-- ==== Sys2Proof/Machine/Windows.lean ====
section
/-! DEFINITION. What the Sieve and the comparators report to the Shears: bitstream supervision, quick-path windows and
comparators with their self-test (R51, R52, R60, R61, R74, R362). -/

namespace Sys2Proof.Machine

namespace State

/-! ## Quick-path windows (R60, R61) -/

/-- The quick-path value the latest bits of a channel give, newest first. -/
def qpValue (s : State) (ch : Nat) (bits : List Bool) : Int :=
  quickPath (s.cfgN (0x2000 + ch) 0x09) (s.cfgN (0x2000 + ch) 0x0A) bits

/-- A value lies beyond the window's threshold. -/
def qpBeyond (s : State) (ch : Nat) (high : Bool) (v : Int) : Bool :=
  if high then decide (s.cfg (0x2000 + ch) 0x0B < v) else decide (v < s.cfg (0x2000 + ch) 0x0C)

/-- A value lies past the window's hysteresis point. -/
def qpBack (s : State) (ch : Nat) (high : Bool) (v : Int) : Bool :=
  let h := s.cfg (0x2000 + ch) 0x0D
  if high then decide (v < satS 16 (s.cfg (0x2000 + ch) 0x0B - h)) else decide (satS 16 (s.cfg (0x2000 + ch) 0x0C + h) < v)

/-- QP_ENABLE names the window. -/
def qpEnabled (s : State) (ch : Nat) (high : Bool) : Bool := bitOf (s.cfgN (0x2000 + ch) 0x0E) (!high).toNat

/-- The supervision fault holds the window tripped (R52). -/
def qpHeld (s : State) (ch : Nat) (high : Bool) : Bool :=
  decide ((s.chan ch).status = .supvFault) && decide (s.cfg (0x2000 + ch) 0x0F = 1) && s.qpEnabled ch high

/-- The window's state by the quick-path values alone. -/
def qpOwn (s : State) (ch : Nat) (high : Bool) : Bool := if high then (s.chan ch).qpHigh else (s.chan ch).qpLow

/-- QP_STATE follows the windows. A window whose quick-path value lies inside the hysteresis band when the fault ends has the
state it tracked during the hold (DESIGN CHOICE, log entry 111; R52). -/
def putQpState (s : State) (ch : Nat) : State :=
  s.put (0x2000 + ch) 0x29 (ofBits [s.qpOwn ch true || s.qpHeld ch true, s.qpOwn ch false || s.qpHeld ch false] : Nat)

/-- A window trips: its flag, and its report when it is enabled and was not tripped before. -/
def qpTripped (s : State) (ch : Nat) (high : Bool) (was : Bool) (seen : ST64) (v : Int) : State × List Report :=
  let s := (s.flag (0x2000 + ch) 0x27 (if high then 4 else 5)).putQpState ch
  let kind := if high then kQpHigh else kQpLow
  (s, if s.qpEnabled ch high && !was then [⟨kind, ch, s.srcLeg kind ch, none, seen, v, false⟩] else [])

/-- The window was tripped. -/
def qpWas (s : State) (ch : Nat) (high : Bool) : Bool := bitOf (s.regN (0x2000 + ch) 0x29) (!high).toNat

/-! ## Supervision (R51, R52) -/

/-- A window that the fault holds trips with a value of the quick path; its report joins those before it. -/
def holdWindow (x : State × List Report) (ch : Nat) (high : Bool) (was : Bool) (v : Int) : State × List Report :=
  if x.1.qpHeld ch high then
    let y := x.1.qpTripped ch high was x.1.now v
    (y.1, x.2 ++ y.2)
  else x

/-- A supervision fault on one channel by the flags of a map; the windows it holds trip with the present value, and their
reports wait for the Shears. -/
def supvFault (x : State × List Report) (ch flags : Nat) (v : Int) : State × List Report :=
  let s := x.1
  let c := s.chan ch
  if c.status = .off then x
  else
    let e := 0x2000 + ch
    let fresh := (List.range 2).filter fun b => bitOf flags b && !bitOf c.faultFlags b
    let s := fresh.foldl (fun s b => s.flag e 0x27 b) s
    let s := if c.status = .supvFault then s else (s.count e 0x28).chanStatus ch .supvFault
    let s := s.modChan ch fun c => { c with faultFlags := c.faultFlags ||| flags }
    let s := fresh.foldl (fun s b => s.event 0x0210 [ch, b]) s
    if c.status = .supvFault then (s, x.2)
    else holdWindow (holdWindow (s, x.2) ch true (s.qpWas ch true) v) ch false (s.qpWas ch false) v

/-- A swap during supervision faults: a window that is now held trips with its present quick-path value, which is free here,
and one that is no longer held takes its own state (R52, R66; log entry 112). -/
def swapWindows (s : State) : State :=
  let trip (x : State × List Report) (ch : Nat) (high : Bool) : State × List Report :=
    if x.1.qpHeld ch high && !x.1.qpWas ch high then
      let d := x.1.draw
      holdWindow (d.2, x.2) ch high false (BitVec.ofNat 16 d.1).toInt
    else x
  let x := (List.range 48).foldl (fun x ch =>
    if (x.1.chan ch).status ≠ .supvFault then x
    else
      let x := trip (trip x ch true) ch false
      (x.1.putQpState ch, x.2)) (s, [])
  x.1.reportAll x.2

/-! ## Comparators (R74, R362) -/

/-- A threshold in units of 1/1024 uV, times 256000 (R74). -/
def cmpLine (s : State) (n : Nat) : Int × State := let x := s.cmpLevel n (s.cfg (0x20C0 + n) 0x02); (x.1 * 1500000, x.2)

/-- A level in microvolts on the scale of cmpLine. -/
def cmpScale (level : Int) : Int := level * 1024 * 256000

/-- The comparator's output goes to tripped: STATE, count and report (R74). -/
def cmpTripped (s : State) (n : Nat) (seen : ST64) : State :=
  let s := (s.putCmp n true).count (0x20C0 + n) 0x21
  s.report ⟨kCmp, n, s.srcLeg kCmp n, none, seen, s.cfg (0x20C0 + n) 0x02, false⟩

/-- The comparator's output by its input alone. -/
def putCmpOwn (s : State) (n : Nat) (b : Bool) : State := s.modSieve fun v => { v with cmpOwn := vmod v.cmpOwn n fun _ => b }

/-- A comparator's input is restored after a test: its output shows the input again, and a trip is acted on (R362, R364). -/
def restoreCmp (s : State) (n : Nat) : State :=
  let own := vget s.sieve.cmpOwn n false
  if own ∧ s.reg (0x20C0 + n) 0x20 = 0 then s.cmpTripped n s.now else s.putCmp n own

/-- The device leaves WATCH or HALT: a test in progress is abandoned (R364). -/
def abandonTest (s : State) : State :=
  match s.shears.test with
  | some (.comparator n, _) => (s.testResult n 5 0 0).restoreCmp n
  | some (t, _) => s.testResult (testTarget t) 5 0 0
  | none => s

end State

/-! ## Commands -/

/-- STUCK or MISSING_CLOCK is reached: the channel, and for a lost clock in CLOCKED mode every CLOCKED channel of its
group, enters SUPV_FAULT; bits are the latest bits of the group's six channels, newest first (R51, R52). -/
def execSupvFaultStart (ch : Fin 48) (stuck missing : Bool) (bits : List (List Bool)) (s : State) :
    Host.Outcome State Fault Refusal :=
  let value (s : State) (c : Nat) : Int := s.qpValue c (bits.getD (c % 6) [])
  let flags := ofBits [stuck, missing]
  if flags = 0 then .next s
  else
    let own := s.cfg (0x2000 + ch) 0x01 = 1 ∧ missing
    let x := State.supvFault (s, []) ch flags (value s ch)
    let x := if own then
        (List.range 6).foldl (fun x j =>
          let c := ch.val / 6 * 6 + j
          if c ≠ ch.val ∧ s.cfg (0x2000 + c) 0x01 = 1 then State.supvFault x c 2 (value s c) else x) x
      else x
    .next (x.1.reportAll x.2)

/-- 64 consecutive good bits end the fault: the windows take their own states and the channel settles (R51, R52). -/
def execSupvFaultEnd (ch : Fin 48) (s : State) : Host.Outcome State Fault Refusal :=
  if (s.chan ch).status = .supvFault then
    let s := (s.modChan ch fun c => { c with faultFlags := 0 }).settle ch
    .next (s.putQpState ch)
  else .next s

/-- A quick-path value beyond a window's threshold: the window trips (R61). The bits are the channel's latest, newest
first. -/
def execQpTrip (ch : Fin 48) (high : Bool) (bits : List Bool) (seen : BitVec 64) (s : State) :
    Host.Outcome State Fault Refusal :=
  let v := s.qpValue ch bits
  if (s.chan ch).status ≠ .off ∧ s.qpBeyond ch high v ∧ !s.qpOwn ch high then
    let was := s.qpWas ch high
    let s := s.modChan ch fun c => if high then { c with qpHigh := true } else { c with qpLow := true }
    let x := s.qpTripped ch high was seen v
    .next (x.1.reportAll x.2)
  else .next s

/-- A quick-path value past the hysteresis point: the window releases (R61). -/
def execQpRelease (ch : Fin 48) (high : Bool) (bits : List Bool) (s : State) : Host.Outcome State Fault Refusal :=
  if (s.chan ch).status ≠ .off ∧ s.qpBack ch high (s.qpValue ch bits) then
    .next ((s.modChan ch fun c => if high then { c with qpHigh := false } else { c with qpLow := false }).putQpState ch)
  else .next s

/-- A comparator's input, in microvolts, passes its threshold in the tripping direction (R74). -/
def execCmpTrip (n : Fin 16) (level : Int) (seen : BitVec 64) (s : State) : Host.Outcome State Fault Refusal :=
  if s.cfg (0x20C0 + n) 0x01 ≠ 1 then .next s
  else
    let x := s.cmpLine n
    let s := x.2
    let beyond := if s.cfg (0x20C0 + n) 0x03 = 1 then decide (State.cmpScale level < x.1) else decide (x.1 < State.cmpScale level)
    if !beyond then .next s
    else
      let s := s.putCmpOwn n true
      if s.cmpTested n ∨ s.reg (0x20C0 + n) 0x20 = 1 then .next s else .next (s.cmpTripped n seen)

/-- A comparator's input passes its threshold by its hysteresis on the release side (R74). -/
def execCmpRelease (n : Fin 16) (level : Int) (s : State) : Host.Outcome State Fault Refusal :=
  if s.cfg (0x20C0 + n) 0x01 ≠ 1 then .next s
  else
    let x := s.cmpLine n
    let s := x.2
    let h := State.cmpScale (cmpHystMv (s.cfgN (0x20C0 + n) 0x04) * 1000)
    let back := if s.cfg (0x20C0 + n) 0x03 = 1 then decide (x.1 + h < State.cmpScale level)
      else decide (State.cmpScale level < x.1 - h)
    if !back then .next s
    else
      let s := s.putCmpOwn n false
      if s.cmpTested n then .next s else .next (s.putCmp n false)

/-- A comparator self-test ends with the codes at which the comparator tripped and released, none where no code of the clamped
sweep reached it; its input is restored and protection resumes with what the input shows (R362). -/
def execCmpTestDone (trip release : Option Nat) (s : State) : Host.Outcome State Fault Refusal :=
  match s.shears.test with
  | some (.comparator n, _) =>
    let e := 0x20C0 + n
    let trip := trip.filter (inSweep (s.cfgN e 0x02))
    let release := release.filter (inSweep (s.cfgN e 0x02))
    let r := cmpResult (s.cfgN e 0x02) (s.cfgN e 0x04) (decide (s.cfg e 0x03 = 1)) trip release
    .next ((s.testResult n r (trip.getD 0) (release.getD 0)).restoreCmp n)
  | _ => .next s

end Sys2Proof.Machine
end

----------

__GOAL OF THE EXERCISE__.
Print only the lines that run from the start of the listing to the line bearing "newest first. -/"; please keep the first line and that last one, exactly as they appear.

__EXERCISE RESPONSE__.
-- ==== Sys2Proof/Machine/Windows.lean ====
section
/-! DEFINITION. What the Sieve and the comparators report to the Shears: bitstream supervision, quick-path windows and
comparators with their self-test (R51, R52, R60, R61, R74, R362). -/

namespace Sys2Proof.Machine

namespace State

/-! ## Quick-path windows (R60, R61) -/

/-- The quick-path value the latest bits of a channel give, newest first. -/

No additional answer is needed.